- **EXERCISE REQUIREMENTS**
Search the listing below for the line containing "hd; exact hq h". From there through the line containing "of_desk (DeskStep.reachContext d", transcribe every line exactly, both ends included.
------ PROVIDED MATERIAL
/-- One that leaves the engine's record as it was. -/
theorem of_desk_eng {d : Desk} (h : s.DeskStep d t) (e : t.eng d = s.eng d) : s.Keeps t := of_desk h fun k => e ▸ k

/-! ### Ports, responses and transactions sent -/

theorem setPort (s : State) (p : Port) (x : PortState) : s.Keeps (s.setPort p x) :=
  of_desk_eng (DeskStep.setPort .a s p x) (s.eng_setPort ..)

theorem respondWith (s : State) (p : Port) (code : RespCode) (ans : Answer) (g r : Bool) :
    s.Keeps (s.respondWith p code ans g r) := of_desk_eng (DeskStep.respondWith .a s ..) (s.eng_respondWith ..)

theorem respond (s : State) (p : Port) (code : RespCode) (ans : Answer) : s.Keeps (s.respond p code ans) :=
  respondWith ..

theorem sendTxn (s : State) (c : Claimant) (t : Txn) : s.Keeps (s.sendTxn c t) :=
  of_desk_eng (DeskStep.sendTxn .a s c t) (s.eng_sendTxn ..)

theorem setWand (s : State) (d : Desk) (w : Wand) : s.Keeps (s.setWand d w) := by
  cases d <;> exact of_frame

/-- Marks and queues of an engine. -/
theorem setEng (s : State) {d : Desk} {e : Engine} (k : (s.eng d).KeepsPlaces → e.KeepsPlaces)
    (hq : (s.eng d).queue.length ≤ 16 → e.queue.length ≤ 16) : s.Keeps (s.setEng d e) := by
  have eng : ∀ d', (s.setEng d e).eng d' = if d' = d then e else s.eng d' := by
    intro d'
    split
    · next h => subst h; exact s.eng_setEng _ e
    · next h => exact s.eng_setEng_ne h e
  refine of_frame (by simp) (by simp) (by simp) (by simp) (by simp) (by simp) (by simp) (by simp) (fun hp d' => ?_)
    (fun d' h => ?_) (by simp)
  · rw [eng]; split
    · next h => subst h; exact k (hp d')
    · exact hp d'
  · rw [eng]; split
    · next hd => subst hd; exact hq h
    · exact h

theorem setJournal (s : State) {j : Journal} (h : s.journal.Held → j.Held) : s.Keeps { s with journal := j } :=
  of_frame (held := h)

theorem setPrinter (s : State) {p : Printer} (h : p.queue = s.printer.queue) : s.Keeps { s with printer := p } :=
  of_frame (slips := by intro hs; exact h ▸ hs)

theorem setExch (s : State) (x : Exchange) : s.Keeps { s with exch := x } := of_frame

theorem setStore (s : State) (x : Store) : s.Keeps { s with store := x } := of_frame

theorem setRoll (s : State) {r : Rollover} (h : r.taken = s.roll.taken) : s.Keeps { s with roll := r } :=
  of_frame (taken := h)

theorem setCirc (s : State) {c : Circ} (h : s.circ.Sized → c.Sized) : s.Keeps { s with circ := c } :=
  of_frame (tables := h)

theorem answerDownload (s : State) (h : Held) (ans : Answer) : s.Keeps (s.answerDownload h ans) := by
  unfold State.answerDownload
  split
  · exact refl s
  · exact respondWith ..

theorem answerUplink (s : State) (h : Held) (ans : Answer) : s.Keeps (s.answerUplink h ans) := by
  unfold State.answerUplink
  split
  · exact refl s
  · exact respond ..

/-! ### Engines -/

theorem settle (s : State) (d : Desk) : s.Keeps (s.settle d) := of_desk (DeskStep.settle d s) (s.settle_keepsPlaces d)

theorem reachContext (s : State) (d : Desk) (ev : CtxEvent) : s.Keeps (s.reachContext d ev) :=
  of_desk (DeskStep.reachContext d s ev) fun k => s.reachContext_keepsPlaces d k ev

theorem takeFront (s : State) (d : Desk) : s.Keeps (s.takeFront d) :=
  of_desk (DeskStep.takeFront d s) (s.takeFront_keepsPlaces d)

theorem idleExpiry (s : State) (d : Desk) : s.Keeps (s.idleExpiry d) :=
  of_desk (DeskStep.idleExpiry d s) (s.idleExpiry_keepsPlaces d)

theorem overrideExpiry (s : State) (d : Desk) : s.Keeps (s.overrideExpiry d) :=
  of_desk (DeskStep.overrideExpiry d s) (s.overrideExpiry_keepsPlaces d)

theorem offerReceipt (s : State) (d : Desk) (taken owedAfter : Nat) : s.Keeps (s.offerReceipt d taken owedAfter).1 := by
  unfold State.offerReceipt
  split
  · next room => exact of_desk_eng (DeskStep.join d s room) (s.eng_withPrinter ..)
  · exact refl s

theorem deliver (s : State) (h : Held) (r : Reply) : s.Keeps (s.deliver h r) := by
  unfold State.deliver
  split
  · exact refl s
  · split
    · exact of_desk (DeskStep.engineScan _ s _ _) (s.engineScan_keepsPlaces _ _ _)
    · exact of_desk (DeskStep.engineCheck _ s _) (s.engineCheck_keepsPlaces _ _)
    · exact respond ..
    · exact (offerReceipt s _ _ _).trans (respond ..)

/-! ### The operating state and the rollover -/

end State.Keeps

/-- A change of operating state reaches the contexts' deferred lists alone (R16, R30). -/
theorem Engine.leaveArrives_queue (e : Engine) : e.leaveArrives.queue = e.queue := by
  unfold Engine.leaveArrives; split <;> rfl

theorem Engine.KeepsPlaces.leaveArrives {e : Engine} (h : e.KeepsPlaces) : e.leaveArrives.KeepsPlaces := by
  unfold Engine.leaveArrives
  split
  · exact h
  · exact h.congr (le_refl _) rfl rfl id id

theorem State.deriveState_follows (s : State) : s.deriveState.stateFollows := by
  rw [State.stateFollows_iff]
  unfold State.deriveState
  dsimp only
  split <;> rfl

theorem State.deriveState_parts (s : State) : s.KeepsParts s.deriveState := by
  unfold State.deriveState
  dsimp only
  split
  · refine ⟨id, id, fun h => ⟨fun d => ?_, h.slips, h.edits, h.taken⟩, id, fun h d => ?_, rfl, id, id, fun _ => id⟩
    · cases d
      · exact (Engine.leaveArrives_queue s.engA).symm ▸ h.scans .a
      · exact (Engine.leaveArrives_queue s.engB).symm ▸ h.scans .b
    · cases d
      · exact (h .a).leaveArrives
      · exact (h .b).leaveArrives
  · exact ⟨id, id, fun h => ⟨h.scans, h.slips, h.edits, h.taken⟩, id, fun h => h, rfl, id, id, fun _ => id⟩

/-- Whatever the inputs have become, the operating state derived from them follows them (R128). -/
theorem State.KeepsParts.derive {s t : State} (h : s.KeepsParts t) : s.Keeps t.deriveState :=
  have d := t.deriveState_parts
  { tables := fun x => d.tables (h.tables x), settings := fun x => d.settings (h.settings x)
    queues := fun x => d.queues (h.queues x), held := fun x => d.held (h.held x)
    places := fun x => d.places (h.places x), pending := d.pending.trans h.pending
    edits := fun x => d.edits (h.edits x), valid := fun x => d.valid (h.valid x)
    home := fun e x => d.home (h.edits e) (h.home e x), follows := fun _ => t.deriveState_follows }

/-- The front slip leaves, and its place is left free or goes to the waiting slip of the first desk in the list (R181). -/
theorem State.frontLeaves_cases (s : State) :
    s.frontLeaves
        = ({ s with printer := Printer.sendFront { s.printer with queue := s.printer.queue.tail } }, none)
      ∨ ∃ d rest x f, (s.eng d).ctx = .slipWait x f ∧ s.frontLeaves
        = ({ s with printer :=
              Printer.sendFront { s.printer with queue := s.printer.queue.tail ++ [x], waitList := rest } }, some (d, f)) := by
  unfold State.frontLeaves
  dsimp only
  split
  · next d rest _ =>
    split
    · next x f hx =>
      refine .inr ⟨d, rest, x, f, ?_, rfl⟩
      cases hc : (s.eng d).ctx <;> rw [hc] at hx <;> cases hx
      rfl
    · exact .inl rfl
  · exact .inl rfl

namespace State.Keeps

theorem startRollover (s : State) : s.Keeps s.startRollover := setRoll s rfl

theorem dayChange (s : State) : s.Keeps s.dayChange := by
  unfold State.dayChange
  split
  · exact startRollover s
  · exact setRoll s rfl

theorem endRollover (s : State) : s.Keeps s.endRollover := by
  unfold State.endRollover
  split
  · exact (setRoll s (r := { s.roll with phase := .none, pending := false }) rfl).trans (startRollover _)
  · exact setRoll s rfl

theorem setClock (s : State) (day minute second : Nat) : s.Keeps (s.setClock day minute second) := by
  have h : s.Keeps (State.deriveState
      { s with clock := { day := day, minute := minute, second := second, ms := 0, valid := true } }) :=
    KeepsParts.derive ⟨id, id, fun h => ⟨h.scans, h.slips, h.edits, h.taken⟩, id, fun h => h, rfl, id, fun _ => rfl, fun _ => id⟩
  unfold State.setClock
  dsimp only
  split
  · exact h.trans (dayChange _)
  · exact h

theorem applyEdits (s : State) (h : Held) : s.Keeps (s.applyEdits h) := by
  refine KeepsParts.derive ⟨id, fun c => c.applyAll _ _, fun q => ⟨q.scans, q.slips, ?_, Nat.zero_le _⟩, id, fun p => p,
    rfl, fun e x hx => ?_, id, fun e c => Settings.applyAll_home c fun x hx => e x (List.mem_append_right _ hx)⟩
  · rw [Settings.applyAll_edits]; exact q.edits
  · rw [Settings.applyAll_edits, List.append_nil] at hx
    exact e x (List.mem_append_left _ hx)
------------
- **ANSWER BOX**
    · next hd => subst hd; exact hq h
    · exact h

theorem setJournal (s : State) {j : Journal} (h : s.journal.Held → j.Held) : s.Keeps { s with journal := j } :=
  of_frame (held := h)

theorem setPrinter (s : State) {p : Printer} (h : p.queue = s.printer.queue) : s.Keeps { s with printer := p } :=
  of_frame (slips := by intro hs; exact h ▸ hs)

theorem setExch (s : State) (x : Exchange) : s.Keeps { s with exch := x } := of_frame

theorem setStore (s : State) (x : Store) : s.Keeps { s with store := x } := of_frame

theorem setRoll (s : State) {r : Rollover} (h : r.taken = s.roll.taken) : s.Keeps { s with roll := r } :=
  of_frame (taken := h)

theorem setCirc (s : State) {c : Circ} (h : s.circ.Sized → c.Sized) : s.Keeps { s with circ := c } :=
  of_frame (tables := h)

theorem answerDownload (s : State) (h : Held) (ans : Answer) : s.Keeps (s.answerDownload h ans) := by
  unfold State.answerDownload
  split
  · exact refl s
  · exact respondWith ..

theorem answerUplink (s : State) (h : Held) (ans : Answer) : s.Keeps (s.answerUplink h ans) := by
  unfold State.answerUplink
  split
  · exact refl s
  · exact respond ..

/-! ### Engines -/

theorem settle (s : State) (d : Desk) : s.Keeps (s.settle d) := of_desk (DeskStep.settle d s) (s.settle_keepsPlaces d)

theorem reachContext (s : State) (d : Desk) (ev : CtxEvent) : s.Keeps (s.reachContext d ev) :=
  of_desk (DeskStep.reachContext d s ev) fun k => s.reachContext_keepsPlaces d k ev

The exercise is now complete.